There is also projects about a particular application area of machine learning, such as brain-computer interfaces which put an additional requirement on the understanding of the reviewer.

However, if one looks at the set of people who satisfy all those criteria for a particular project, one usually ends up with only a handful of potential researchers, most of which would have a conflict of interest with the submitted project. So, often I would choose a reviewer who is an expert in one of the three areas and hope that he or she would be able to figure out the rest. Is there a better solution?

Review Criteria

The JMLR review criteria are:

  1. The quality of the four page description.
  2. The novelty and breadth of the contribution.
  3. The clarity of design.
  4. The freedom of the code (lack of dependence on proprietary software).
  5. The breadth of platforms it can be used on (should include an open-source operating system).
  6. The quality of the user documentation (should enable new users to quickly apply the software to other problems, including a tutorial and several non-trivial examples of how the software can be used).
  7. The quality of the developer documentation (should enable easy modification and extension of the software, provide an API reference, provide unit testing routines).
  8. The quality of comparison to previous (if any) related implementations, w.r.t. run-time, memory requirements, features, to explain that significant progress has been made.

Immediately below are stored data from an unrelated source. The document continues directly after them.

-- ==== Sys2Proof/Machine/Save.lean ====
section
/-!
DEFINITION. Saving a team and restoring it (spec/18_traps_fragments_preemption.md R448 to R456;
spec/07_copy_engines.md R169, R170; spec/12_tiles_and_matrix.md R300, R301; spec/13_encke_product_key.md R323;
spec/14_ordering_and_visibility.md R339).
-/
namespace Sys2Proof.Machine

/-! ## The request (R448) -/

/-- A band none of whose lanes runs. -/
def bandIdle (b : Band) : Bool := (List.range b.width).all fun l => (Band.lane b l).run != .running

/-- Stop a band for its save. -/
def stopBand (record : Option Nat) (b : Band) : Band := { b with stopped := true, record := record }

/-- Stop the team's bands that have no running lane (R448). -/
def stopIdle (team : Nat) (s : State) : State :=
  (State.bandsOf s team).foldl (fun s e =>
    if !e.2.stopped && bandIdle e.2 then State.modBand s e.1 (stopBand none) else s) s

/-- Request a save; a migration names its destination (R448, R423). -/
def requestSave (team : Nat) (dest : Option Nat) (s : State) : State :=
  match Table.find team s.teams with
  | none => s
  | some t =>
    if t.save.isSome || t.halted then s
    else
      stopIdle team (State.modTeam s team fun t => { t with save := some ⟨s.hub.preempt.toNat % 2 ^ 24, dest, none, none⟩ })

/-- A group may stop: it stands at the entry of its clause, past a switch point, or is held at issue (R448, R453). -/
def groupRests (s : State) (key : Nat) (g : Grid) (b : Band) (pc : Pc) (ls : List Nat) : Bool :=
  ls.any (fun l => (Band.lane b l).entry != .inside) || (heldInstr s key g pc ls).isSome

/-- A band whose groups may all stop (R448). -/
def bandHalts (s : State) (key : Nat) (g : Grid) (b : Band) : Bool :=
  (groupsWhere (fun y => y.run == .running) b).all fun p =>
    p.2.all (fun l => !(Band.lane b l).sw && !uncounted s key l && !laneBlocked s key l) && groupRests s key g b p.1 p.2

/-- The band stops, as at a switch point: the results that its lanes hold are applied. DESIGN CHOICE (log 32): so do groups
held at issue inside their clause. -/
def haltBand (key : Nat) (b : Band) (s : State) : State :=
  let ls := (List.range b.width).filter fun l => (Band.lane b l).run == .running
  freeKept key (State.modBand (applyHeld key (maskOf ls) s) key fun b => Band.modLanes (stopBand none b) ls fun _ => passSwitch true)

/-- PREEMPT_BUDGET_EXPIRY: BUDGET cycles after the request each group stops at its next switch point (R448). -/
def execPreemptBudgetExpiry (team : Nat) (s : State) : Host.Outcome State Fault Refusal :=
  match Table.find team s.teams with
  | none => .next s
  | some t =>
    match t.save with
    | some ⟨0, _, _, _⟩ =>
      match Table.find t.grid s.grids with
      | none => .next s
      | some g =>
        .next ((State.bandsOf s team).foldl (fun s e =>
          if !e.2.stopped && bandHalts s e.1 g e.2 then haltBand e.1 e.2 s else s) s)
    | _ => .next s

/-! ## What is saved (R448, R453, R454, R300) -/

/-- An operation that a save keeps: it continues after the restore (R301, R380, R395). -/
def OpKind.saveable : OpKind → Bool
  | .tld .. | .waita | .cbwait .. => true
  | _ => false

/-- The bands of a team in %band order, with their keys. -/
def bandsByNum (s : State) (team : Nat) : List (Nat × Band) :=
  (List.range 64).filterMap fun n => (State.bandsOf s team).find? fun e => e.2.num == n

def liveOf (g : Grid) (b : Band) : Option LiveRec :=
  match b.record with
  | none => none
  | some n => g.live[n]?

/-- The registers kept: those of the record and the rejoin levels, or all (R204, R448). -/
def keptBand (g : Grid) (b : Band) : Kept_ :=
  match liveOf g b with
  | none => ⟨fun _ => true, fun _ => true⟩
  | some r => ⟨fun v => r.v.getLsbD v || (decide (b.vbud ≤ v + g.hdr.rjd) && decide (v < b.vbud)), fun n => r.s.getLsbD n⟩

/-- A band without what is not saved (R204, R414, R456). -/
def stripBand (k : Kept_) (keepIntent : Bool) (b : Band) : Band :=
  { b with
    lanes := b.lanes.map fun e =>
      (e.1, { e.2 with
        v := e.2.v.filter (fun r => k.v r.1), err := e.2.err.filter (fun r => k.v r.1), sw := false, starve := 0, stalled := 0
        barred := false, watch := none })
    s := b.s.filter fun r => k.s r.1
    intent := if keepIntent then b.intent else none, age := 0, flr := 0, yf := false, busy := 0, stopped := false }

/-- Join ranges in ascending order. -/
def joinRanges : List (Nat × Nat) → List (Nat × Nat)
  | [] => []
  | (a, n) :: t =>
    match joinRanges t with
    | (b, m) :: r => if b ≤ a + n then (a, Nat.max (a + n) (b + m) - a) :: r else (a, n) :: (b, m) :: r
    | [] => [(a, n)]

/-- Insert a range by its offset. -/
def insertRange (x : Nat × Nat) : List (Nat × Nat) → List (Nat × Nat)
  | [] => [x]
  | y :: t => if x.1 ≤ y.1 then x :: y :: t else y :: insertRange x t

/-- The ranges of the local window saved for the team. -/
def savedRanges (t : Team) (g : Grid) (bs : List (Nat × Band)) : List (Nat × Nat) :=
  if bs.any fun e => (liveOf g e.2).isNone then [(0, localExtent t g)]
  else
    joinRanges ((bs.flatMap fun e => ((liveOf g e.2).map LiveRec.ranges).getD []).foldl (fun l x =>
      if x.2 = 0 then l else insertRange x l) [])
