/-! ## SESSION (R462, R463, R491) -/

/-- The lowest number from `n` up that no session has. -/
def freshSession (s : State) (n : Nat) : Nat :=
  ((List.range 17).map fun i => (n + i) % (2 ^ 64 - 1) + 1).find? (fun k => (Table.find k s.fw.sessions).isNone) |>.getD 1

/-- The applied blob sets the key. -/
def keySet (s : State) (k : Nat) : Bool :=
  match s.fw.blob.applied with
  | some b => (b.keys.getD k none).isSome
  | none => false

/-- SESSION_OPEN. -/
def execSessionOpen (h : MsgHead) (key : Nat) (s : State) : Host.Outcome State Fault Refusal :=
  if h.session ≠ 0 ∨ h.msgnum ≠ 0 then
    command 3 h .any false noWait (refuseWith stBadCmd) s
  else
    command 3 h .any false noWait (fun s =>
      if key ≠ 0xFF ∧ 7 < key then refuseWith stBadCmd s
      else if key ≠ 0xFF ∧ !keySet s key then refuseWith stDenied s
      else if 16 ≤ s.fw.sessions.length then refuseWith stNoRes s
      else
        let a := State.draw s
        let b := State.draw a.2
        let c := State.draw b.2
        let id := freshSession s a.1
        let x : Session :=
          { key := if key = 0xFF then none else some key, proved := false, nonce := b.1 % 2 ^ 256, rkey := c.1 % 2 ^ 24, last := 0
            replies := [], waits := [], idle := 0 }
        { status := stOk, payload := .opened id x.nonce x.rkey
          s := State.modFw c.2 fun f => { f with sessions := Table.set id x f.sessions } }) s

/-- SESSION_PROVE: a wrong nonce or signature leaves the session open, unauthorised, and the message not executed (R462). -/
def execSessionProve (h : MsgHead) (nonce : Nat) (s : State) : Host.Outcome State Fault Refusal :=
  let bad : Bool := match Table.find h.session s.fw.sessions with
    | some x => h.msgnum == x.last + 1 && !(x.key.isSome && h.signed && h.sigOk && nonce == x.nonce)
    | none => false
  if bad && s.fw.power == .ready && s.fw.linkUp then .next (replyOnce 3 h stBadMsg .none (touchSession h.session s))
  else
    command 3 h .session false noWait (fun s =>
      { status := stOk
        s := State.modFw s fun f => { f with sessions := Table.alter h.session (fun x => { x with proved := true }) f.sessions } }) s

/-- A session ends, with the commands of it that are under way. -/
def closeSession (n : Nat) (s : State) : State :=
  State.modFw s fun f => { f with sessions := Table.del n f.sessions, running := f.running.filter fun c => c.session != n }

/-- SESSION_CLOSE. -/
def execSessionClose (h : MsgHead) (s : State) : Host.Outcome State Fault Refusal :=
  command 3 h .session false noWait (fun s => { status := stOk, s := closeSession h.session s }) s

/-- SESSION_IDLE_TIMEOUT: 60 s without a message close a session (R462). -/
def execSessionIdleTimeout (session : Nat) (s : State) : Host.Outcome State Fault Refusal :=
  match Table.find session s.fw.sessions with
  | none => .next s
  | some x =>
    if x.idle < 60000000000 then .next s
    else .next (closeSession session s)

/-- SESSION_CTXNEW: the lowest free number from 1 to 255, with its view page (R464, R471). -/
def execSessionCtxnew (h : MsgHead) (view : Nat) (s : State) : Host.Outcome State Fault Refusal :=
  command 3 h .auth false (.sessionCtxnew h view) (fun s =>
    if view % 512 ≠ 0 then refuseWith stBadCmd s
    else
      match ((List.range 256).drop 1).find? fun n => (Table.find n s.ctxs).isNone with
      | none => refuseWith stNoRes s
      | some n => { status := stOk, payload := .ctx n, view := some n, s := { s with ctxs := Table.set n (Ctx.start view) s.ctxs } }) s

/-! ## Unmapping pages (R114) -/

/-- What a page without a frame of its own still holds: a DDR-5 frame set aside (R480). -/
def dropAside (e : Nat) (big : Bool) (s : State) : State :=
  if e % 8 = 3 ∧ e.testBit 10 then dropFrames (entryUnit e) (entryFrame e) big s else s

/-- Unmap one page: a PRESENT one goes by the steps of R114; any other is written at once. -/
def unmapPage (e page : Nat) (big : Bool) (s0 : State) : State :=
  let s := readCover page s0
  let old := pageEntry s page
  if (Table.find page s.fw.pages).isNone || (moveOf s page).isSome || old % 8 == 4 then s
  else if old % 8 = 1 then addMove ⟨page, old, big, .unmap e, 0⟩ s
  else
    let s1 := dropBacking page big (dropAside old big (setPageEntry s page e))
    State.modFw s1 fun f => { f with pages := Table.del page f.pages }

/-- Unmap the pages from `page` on, `n` of them, in order: entries `e`. -/
def unmapFrom (e : Nat) : Nat → Nat → Nat → State → State
  | 0, _, _, s => s
  | k + 1, n, page, s =>
    if n = 0 then s
    else
      let big := (coverKey s page).2
      unmapFrom e k (n - pageSpan big) (page + pageSpan big) (unmapPage e page big s)

/-- Unmap the pages of a range: first page and count. -/
def unmapPages (e : Nat) (r : Nat × Nat) (s : State) : State := unmapFrom e r.2 r.2 r.1 s

/-- A page of the range is still mapped. -/
def stillMapped (r : Nat × Nat) (s : State) : Bool := s.fw.pages.any fun p => decide (r.1 ≤ p.1) && decide (p.1 < r.1 + r.2)

/-- The chip pages of a range register: first and count. -/
def rangePages (c : Ctx) (k : Nat) : Nat × Nat :=
  (Ctx.range c k 2 / 2 ^ 16 % 2 ^ 32, Ctx.range c k 1 / 2 ^ 16 - Ctx.range c k 0 / 2 ^ 16 + 1)

/-! ## CTXEND (R464, R113) -/

/-- Drop the L1 of every core on which the context has a resident band (R114). -/
def dropL1s (ctx : Nat) (s : State) : State :=
  (teamsOfCtx s ctx).foldl (fun s t => match Table.find t s.teams with
    | none => s
    | some t => (coresOf t.pair t.core).foldl (fun s c => State.modCore s c fun k => { k with l1 := [] }) s) s

/-- The executing operations of a team end with it. -/
def dropMx (team core : Nat) (s : State) : State :=
  State.modCore s core fun c => { c with mx := c.mx.map fun m => (m.1, match m.2.exec with
    | some o => if o.team == team then { m.2 with exec := none, stall := 0 } else m.2
    | none => m.2) }

/-- Remove every team of a context. -/
def removeTeams (ctx : Nat) (s : State) : State :=
  (teamsOfCtx s ctx).foldl (fun s k => match Table.find k s.teams with
    | none => s
    | some t => match Table.find t.grid s.grids with
      | none => s
      | some g => removeTeam k t g ((coresOf t.pair t.core).foldl (fun s c => dropMx k c s) s)) s

/-- Remove the grids of a context, with their tasks and saved teams. -/
def removeGrids (ctx : Nat) (s : State) : State :=
  let gone := (s.grids.filter fun e => e.2.ctx == ctx).map Prod.fst
  let s1 := State.modHub { s with grids := s.grids.filter (fun e => e.2.ctx != ctx)
                                  saved := s.saved.filter fun e => !gone.elem e.2.grid } fun h =>
    { h with queues := h.queues.map (fun q => (q.1, q.2.filter fun k => !gone.elem k))
             heldRecs := h.heldRecs.filter fun k => !gone.elem k }
  (s1.cores.map Prod.fst).foldl (fun s c =>
    let q := (State.core s c).deque
    if q.any fun t => t.ctx == ctx then setDeque c (q.filter fun t => t.ctx != ctx) s else s) s1

/-- Firmware's records of a context. What peers have opened in it stays until they close it (R202). -/
def removeRecords (ctx : Nat) (s : State) : State :=
  let s1 := State.modFw s fun f =>
    { f with kernels := f.kernels.filter (fun k => k.2.ctx != ctx), parked := f.parked.filter fun p => p.2.ctx != ctx }
  { s1 with ctxs := Table.del ctx s1.ctxs }

/-- The valid ranges of a context. -/
def validRanges (s : State) (ctx : Nat) : List (Nat × Nat) :=
  let c := State.ctx s ctx
  ((List.range 8).filter fun k => (Ctx.range c k 3).testBit 0).map (rangePages c)

/-- SESSION_CTXEND: the context is stopped and all its state freed, its pages last (R464); a regeneration in it ends first. -/
def execSessionCtxend (h : MsgHead) (ctx : Nat) (s : State) : Host.Outcome State Fault Refusal :=
  command 3 h .auth false (.sessionCtxend h ctx) (fun s =>
    if ctx = 0 ∨ (Table.find ctx s.ctxs).isNone then refuseWith stBadCmd s
    else
      let s1 := removeGrids ctx (removeTeams ctx (leaveFabric ctx (dropL1s ctx (stopCtx ctx s))))
      let rs := validRanges s1 ctx
      let s2 := rs.foldl (fun s r => unmapPages 0 r s) s1
      if (rs.any fun r => stillMapped r s2) || s2.fw.regens.any fun g => g.ctx == ctx then waitIn s2
      else { status := stOk, s := removeRecords ctx s2 }) s
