-- ==== Sys2Proof/Safety.lean ====
section
/-!
DEFINITION. The terms that claims are stated in: what a state keeps in every step, a run without a stop, an instruction
that acts at its issue and where its group goes then.
-/
namespace Sys2Proof.Machine

open Sys2Proof.Forms

/-! ## Memories and runs -/

/-- The three byte memories of the package are in their canonical form. -/
def State.memOk (s : State) : Prop := Memory.wf s.dram = true ∧ Memory.wf s.sram = true ∧ Memory.wf s.hubSram = true

/-- A state that `n` steps reach from `s` without a stop. -/
inductive Reaches : Nat → State → State → Prop where
  | zero (s : State) : Reaches 0 s s
  | succ {n : Nat} {s t u : State} : step s = .next t → Reaches n t u → Reaches (n + 1) s u

/-- No run from `s` stops with a fault or a refusal. -/
def NeverStops (s : State) : Prop := ∀ n t, Reaches n s t → ∃ u, step t = .next u

/-! ## An instruction at its issue -/

/-- Instruction `i` acts at its issue `x`: the group under issue is `x`'s, nothing holds it (R347, and the holds of its own chapter), no active lane takes a
cause (R77, `own` being the instruction's own causes), the copies of shadow mode agree (R369), and some lane is active. -/
structure Goes (i : Instr) (own : Own) (s : State) (iss : Issue) (x : Ix) : Prop where
  issue : s.issue = some iss
  index : indexOf s iss.band iss.grp (uses i).g = some x
  free : heldUp i x s = false
  ready : extraHold i x s = false
  clean : ∀ l ∈ x.act, causeOf i own x s l = none
  agree : mismatched i (uses i) iss (opcodeOf i) x.act = []
  active : x.act ≠ []

/-- The state once the instruction has left `t`: its lanes `ls` go to the next instruction (R348), and the issue ends. -/
def afterIssue (i : Instr) (iss : Issue) (x : Ix) (ls : List Nat) (t : State) : State :=
  endIssue (Issue.issued iss) (State.modBand t x.key (advance x (slotCount i) ls))

/-- The state after a short-latency instruction whose results are held until the switch point (R36). -/
def afterHeld (i : Instr) (iss : Issue) (x : Ix) (hs : List Held) (s : State) : State :=
  afterIssue i iss x x.sel (holdResults x.key hs (beginReplay x s))

/-! ## The values the rules of chapter 10 give, in plain arithmetic

`w` is the width, `x` and `y` are patterns below 2^w. These tables are written from the rules and share nothing with the
meanings but the operand forms. -/

/-- val(x) (R228). -/
def intOf (sg : Bool) (w x : Nat) : Int := if sg = true ∧ 2 ^ (w - 1) ≤ x then (x : Int) - ((2 ^ w : Nat) : Int) else (x : Int)

/-- wrap(y) (R228). -/
def wrapTo (w : Nat) (y : Int) : Nat := (y % ((2 ^ w : Nat) : Int)).toNat
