-- ==== Sys2Proof/Certificates/Slice0/Obligations.lean ====
section
/-!
DEFINITION. The statements about this model, one definition each: reset and invariants, decoding and the step, what every
instruction does at its issue, what every device event does.
-/
open Sys2Proof Sys2Proof.Forms Sys2Proof.Machine

/-! ## Reset, memories, decoding, the step -/

/-- O1. What reset leaves, where the spec gives a value: TRIPRSN (R424), PGCFG (R419), MTINV (R98), NQ (R433), the error
registers of cores (R166, R197, R297, R141), dies (R321) and units (R121), and %cycles (R205) read 0, CHGABS.NOM 65,535 (R418),
the pass counts 1 (R417), THERMCFG 95 and 85 (R422). That no band, operation, message, cached line or issue stands at reset is
the model's choice (log 1, log 41). -/
def Obligations.ResetValues : Prop :=
  State.reset.hub.triprsn = 0 ∧ State.reset.hub.pgcfg = 0 ∧ State.reset.hub.thermcfg.toNat = 95 + 85 * 2 ^ 8
    ∧ State.reset.hub.mtinv = 0 ∧ State.reset.hub.nqr = 0
    ∧ (∀ c, (State.core State.reset c).ceerr = 0 ∧ (State.core State.reset c).faberr = 0 ∧ (State.core State.reset c).mxerr = 0
        ∧ (State.core State.reset c).sramerr = 0 ∧ (State.core State.reset c).cycles = 0)
    ∧ (∀ d, (State.die State.reset d).ekerr = 0 ∧ (State.die State.reset d).chgNom = 65535 ∧ (State.die State.reset d).l2 = [])
    ∧ (∀ m, (State.unit State.reset m).memerr = 0) ∧ (∀ p, (State.pair State.reset p).force = 1 ∧ (State.pair State.reset p).therm = 1)
    ∧ State.reset.bands = [] ∧ State.reset.ops = [] ∧ State.reset.msgs = [] ∧ State.reset.issue = none

/-- O2. The memories are in their canonical form at reset. The canonical form and the byte 0 of an unlisted address are the
model's choice (log 2, log 3). -/
def Obligations.ResetMemory : Prop := State.memOk State.reset

/-- O3. Every step keeps the memories of the package in their canonical form: addresses strictly rising, no listed byte
equal to what an unlisted address reads as. The form is the model's choice (log 2, log 3). -/
def Obligations.StepKeepsMemory : Prop := ∀ s t : State, State.memOk s → step s = .next t → State.memOk t

/-- O4. Decoding the encoded words of a well-formed instruction gives that instruction, every operand at every value. -/
def Obligations.DecodeEncode : Prop := ∀ i : Instr, wellFormed i = true → decodeBytes (encodeBytes i) = .ok (i, [])

/-- O5. A first word of opcode 0x00 or 0xF0 to 0xFF decodes to no instruction, no word decodes to one whose fields are
reserved or whose registers are misaligned, and the words of an instruction that decodes are the ones its encoding gives back, bit
for bit: an unassigned opcode, another L or X bit or a bit in an unused field decodes to nothing (R43, R45, R75). -/
def Obligations.DecodeRejects : Prop :=
  (∀ w0 w1 : Nat, w0 / 2 ^ 24 % 256 = 0 ∨ 0xF0 ≤ w0 / 2 ^ 24 % 256 → ∃ r, decode w0 w1 = .error r)
    ∧ (∀ (w0 w1 : Nat) (i : Instr), decode w0 w1 = .ok i → wellFormed i = true)
    ∧ (∀ (w0 w1 : Nat) (i : Instr), w0 < 2 ^ 32 → w1 < 2 ^ 32 → decode w0 w1 = .ok i →
      encode i = if slotsOf w0 = 2 then [BitVec.ofNat 32 w0, BitVec.ofNat 32 w1] else [BitVec.ofNat 32 w0])

/-- O6. The worked encodings of the spec decode to the instructions they stand for. -/
def Obligations.DecodeWords : Prop :=
  decode 0x23C28200 0x2860000C = .ok (.iaddVR ⟨⟨true, 2⟩, .i64, true, 10, 4, .sca 12⟩)
    ∧ decode 0x3480C082 0x1F901400 = .ok (.lmux ⟨⟨false, 7⟩, .w32, 3, 1, .vec 2, 5, 0xE, 0x8⟩)
    ∧ decode 0x43820100 0x04E01428 = .ok (.fma ⟨⟨false, 1⟩, .f32, .rz, true, 8, 2, .sca 40, 5⟩)
    ∧ decode 0x71A28200 0x89A82014 = .ok (.ldWide ⟨⟨false, 2⟩, .b64, .dev, .acq, some 2, 8, 10, 4, 20⟩)
    ∧ decode 0x78820109 0xA5E80004 = .ok (.atom ⟨⟨true, 1⟩, .add, .b32, false, .dev, .ar, some 2, 8, 2, 9, 4⟩)
    ∧ decode 0x90928008 0x88A4000C = .ok (.tld ⟨⟨false, 2⟩, true, .team, .acq, some 1, 5, 8, 12⟩)
    ∧ decode 0xB190300B 0xCC40000E = .ok (.pkq ⟨⟨false, 7⟩, some .team, 1, 12, 11⟩)
    ∧ decode 0x9A000002 0 = .ok (.mreset ⟨2⟩)
    ∧ decode 0xCD270003 0 = .ok (.bar ⟨⟨false, 7⟩, .sync, 3⟩)
    ∧ decode 0xBA805016 0xC0C0000E = .ok (.launch ⟨⟨false, 7⟩, some 3, 20, 22⟩)
    ∧ decode 0xD2070003 0 = .ok (.dwait ⟨⟨false, 7⟩, 3⟩)

/-- O7. A step with a group under issue runs the instruction its words decode to: fetched at the group's PC, whose slot i
stands 4 × (i + 1) bytes above its clause, or, for a replay, kept in the fragment's log. With no group under issue the next
due step of the cycle runs. The agenda is the model's order of steps (log 4). -/
def Obligations.StepRunsDecodedInstruction : Prop :=
  (∀ (s : State) (iss : Issue) (b : Band) (t : Team) (g : Grid) (w0 w1 : Nat) (i : Instr),
    s.issue = some iss → State.home s iss.band = some (b, t, g) → iss.grp.replay = none →
    fetchWord s (iss.band / 1024) g.ctx (iss.grp.pc.clause + 4 * (iss.grp.pc.slot + 1)) = .ok w0 →
    (slotsOf w0 = 2 → fetchWord s (iss.band / 1024) g.ctx (iss.grp.pc.clause + 4 * (iss.grp.pc.slot + 1) + 4) = .ok w1) →
    (slotsOf w0 ≠ 2 → w1 = 0) → decode w0 w1 = .ok i → step s = exec i s)
  ∧ (∀ (s : State) (iss : Issue) (b : Band) (t : Team) (g : Grid) (n : Nat) (f : Frag) (i : Instr),
    s.issue = some iss → State.home s iss.band = some (b, t, g) → iss.grp.replay = some n →
    Table.find n (State.core s (iss.band / 64)).frags = some f → decode f.log.w0 f.log.w1 = .ok i → step s = exec i s)
  ∧ (∀ (s : State) (d : Due) (ds : List Due), s.issue = none → s.agenda = d :: ds → step s = Due.run d { s with agenda := ds })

This year's workshop has the theme of interoperability and coorperation. Therefore it is also a review criteria. The important question is how to weight the different aspects? The answer is not at all clear. There is a basic level of adherence which is necessary for each of the criteria, above which is it difficult to trade off the different aspects quantitatively. For example does very good user documentation excuse very poor code design? Does being able to run on many different operating systems excuse very poor run time memory and computational performance?